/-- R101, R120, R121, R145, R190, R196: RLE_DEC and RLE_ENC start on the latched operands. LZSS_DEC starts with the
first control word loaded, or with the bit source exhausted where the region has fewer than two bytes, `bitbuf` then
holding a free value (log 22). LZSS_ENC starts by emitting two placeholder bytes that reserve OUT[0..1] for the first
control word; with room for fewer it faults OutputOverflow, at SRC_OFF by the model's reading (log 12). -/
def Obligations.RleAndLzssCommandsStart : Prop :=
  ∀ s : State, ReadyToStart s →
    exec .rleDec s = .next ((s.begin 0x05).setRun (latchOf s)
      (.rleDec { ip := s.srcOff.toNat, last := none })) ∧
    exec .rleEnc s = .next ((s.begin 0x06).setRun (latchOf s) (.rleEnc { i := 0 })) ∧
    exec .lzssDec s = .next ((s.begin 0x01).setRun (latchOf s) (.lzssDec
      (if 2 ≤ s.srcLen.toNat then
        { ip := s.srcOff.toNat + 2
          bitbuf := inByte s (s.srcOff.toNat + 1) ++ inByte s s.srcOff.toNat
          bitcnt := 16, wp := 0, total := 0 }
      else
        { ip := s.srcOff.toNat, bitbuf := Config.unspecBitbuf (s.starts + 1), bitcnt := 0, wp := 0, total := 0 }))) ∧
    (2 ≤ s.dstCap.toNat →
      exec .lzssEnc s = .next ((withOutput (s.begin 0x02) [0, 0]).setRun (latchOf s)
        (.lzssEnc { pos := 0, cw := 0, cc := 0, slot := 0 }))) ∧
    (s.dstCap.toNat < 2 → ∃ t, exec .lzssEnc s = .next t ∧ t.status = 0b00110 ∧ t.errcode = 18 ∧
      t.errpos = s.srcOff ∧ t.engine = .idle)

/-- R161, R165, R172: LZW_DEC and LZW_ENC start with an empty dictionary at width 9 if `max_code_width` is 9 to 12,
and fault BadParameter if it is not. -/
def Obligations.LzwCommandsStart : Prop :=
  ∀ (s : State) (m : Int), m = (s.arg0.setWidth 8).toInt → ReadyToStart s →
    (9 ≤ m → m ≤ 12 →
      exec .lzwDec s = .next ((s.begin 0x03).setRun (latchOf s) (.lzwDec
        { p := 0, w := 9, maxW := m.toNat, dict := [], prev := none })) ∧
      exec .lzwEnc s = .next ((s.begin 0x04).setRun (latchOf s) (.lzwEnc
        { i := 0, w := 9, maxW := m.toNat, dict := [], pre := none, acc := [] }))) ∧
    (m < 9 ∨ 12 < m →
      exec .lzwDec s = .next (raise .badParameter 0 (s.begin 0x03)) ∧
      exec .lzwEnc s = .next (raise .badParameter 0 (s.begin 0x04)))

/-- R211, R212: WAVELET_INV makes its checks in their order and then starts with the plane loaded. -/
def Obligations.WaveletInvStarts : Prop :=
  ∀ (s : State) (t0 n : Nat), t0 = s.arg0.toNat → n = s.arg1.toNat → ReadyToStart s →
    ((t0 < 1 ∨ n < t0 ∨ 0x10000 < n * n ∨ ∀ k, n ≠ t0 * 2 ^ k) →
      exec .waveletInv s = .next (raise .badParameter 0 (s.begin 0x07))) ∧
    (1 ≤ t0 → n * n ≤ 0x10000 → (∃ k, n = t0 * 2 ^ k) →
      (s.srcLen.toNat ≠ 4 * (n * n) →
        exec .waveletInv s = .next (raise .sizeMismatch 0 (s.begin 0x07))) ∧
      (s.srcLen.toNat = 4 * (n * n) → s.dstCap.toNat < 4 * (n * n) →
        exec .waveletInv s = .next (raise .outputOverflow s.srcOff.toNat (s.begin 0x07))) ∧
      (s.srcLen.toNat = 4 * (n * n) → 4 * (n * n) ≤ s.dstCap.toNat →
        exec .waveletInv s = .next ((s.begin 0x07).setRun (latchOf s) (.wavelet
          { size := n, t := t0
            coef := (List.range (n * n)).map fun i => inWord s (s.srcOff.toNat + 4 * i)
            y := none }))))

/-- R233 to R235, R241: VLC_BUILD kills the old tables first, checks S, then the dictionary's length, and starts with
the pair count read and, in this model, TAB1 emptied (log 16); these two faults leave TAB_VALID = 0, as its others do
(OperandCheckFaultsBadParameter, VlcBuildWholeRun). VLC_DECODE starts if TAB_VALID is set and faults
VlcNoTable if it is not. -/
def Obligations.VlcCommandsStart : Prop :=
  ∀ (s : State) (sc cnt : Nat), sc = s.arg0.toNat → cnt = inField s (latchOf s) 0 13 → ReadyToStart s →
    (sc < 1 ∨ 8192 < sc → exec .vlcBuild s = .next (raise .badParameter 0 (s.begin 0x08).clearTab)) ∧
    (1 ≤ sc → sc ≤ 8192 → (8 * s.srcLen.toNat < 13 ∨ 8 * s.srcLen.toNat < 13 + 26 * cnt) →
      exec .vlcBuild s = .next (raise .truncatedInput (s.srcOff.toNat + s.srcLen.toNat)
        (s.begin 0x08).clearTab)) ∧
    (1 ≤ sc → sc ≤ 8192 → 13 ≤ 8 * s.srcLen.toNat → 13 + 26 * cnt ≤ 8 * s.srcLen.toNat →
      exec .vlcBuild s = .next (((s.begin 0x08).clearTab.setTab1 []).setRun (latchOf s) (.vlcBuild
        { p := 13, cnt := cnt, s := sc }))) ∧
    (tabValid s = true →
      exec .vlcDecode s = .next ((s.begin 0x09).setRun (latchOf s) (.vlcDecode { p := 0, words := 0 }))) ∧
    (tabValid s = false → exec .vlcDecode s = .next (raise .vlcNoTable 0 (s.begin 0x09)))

About this exercise:
All that should be written out is the stretch of lines above between the one holding "State, ReadyToStart s →" and the one holding "def Obligations.WaveletInvStarts : Prop", inclusive, exactly as given.

Expected output:
  ∀ s : State, ReadyToStart s →
    exec .rleDec s = .next ((s.begin 0x05).setRun (latchOf s)
      (.rleDec { ip := s.srcOff.toNat, last := none })) ∧
    exec .rleEnc s = .next ((s.begin 0x06).setRun (latchOf s) (.rleEnc { i := 0 })) ∧
    exec .lzssDec s = .next ((s.begin 0x01).setRun (latchOf s) (.lzssDec
      (if 2 ≤ s.srcLen.toNat then
        { ip := s.srcOff.toNat + 2
          bitbuf := inByte s (s.srcOff.toNat + 1) ++ inByte s s.srcOff.toNat
          bitcnt := 16, wp := 0, total := 0 }
      else
        { ip := s.srcOff.toNat, bitbuf := Config.unspecBitbuf (s.starts + 1), bitcnt := 0, wp := 0, total := 0 }))) ∧
    (2 ≤ s.dstCap.toNat →
      exec .lzssEnc s = .next ((withOutput (s.begin 0x02) [0, 0]).setRun (latchOf s)
        (.lzssEnc { pos := 0, cw := 0, cc := 0, slot := 0 }))) ∧
    (s.dstCap.toNat < 2 → ∃ t, exec .lzssEnc s = .next t ∧ t.status = 0b00110 ∧ t.errcode = 18 ∧
      t.errpos = s.srcOff ∧ t.engine = .idle)

/-- R161, R165, R172: LZW_DEC and LZW_ENC start with an empty dictionary at width 9 if `max_code_width` is 9 to 12,
and fault BadParameter if it is not. -/
def Obligations.LzwCommandsStart : Prop :=
  ∀ (s : State) (m : Int), m = (s.arg0.setWidth 8).toInt → ReadyToStart s →
    (9 ≤ m → m ≤ 12 →
      exec .lzwDec s = .next ((s.begin 0x03).setRun (latchOf s) (.lzwDec
        { p := 0, w := 9, maxW := m.toNat, dict := [], prev := none })) ∧
      exec .lzwEnc s = .next ((s.begin 0x04).setRun (latchOf s) (.lzwEnc
        { i := 0, w := 9, maxW := m.toNat, dict := [], pre := none, acc := [] }))) ∧
    (m < 9 ∨ 12 < m →
      exec .lzwDec s = .next (raise .badParameter 0 (s.begin 0x03)) ∧
      exec .lzwEnc s = .next (raise .badParameter 0 (s.begin 0x04)))

/-- R211, R212: WAVELET_INV makes its checks in their order and then starts with the plane loaded. -/
def Obligations.WaveletInvStarts : Prop :=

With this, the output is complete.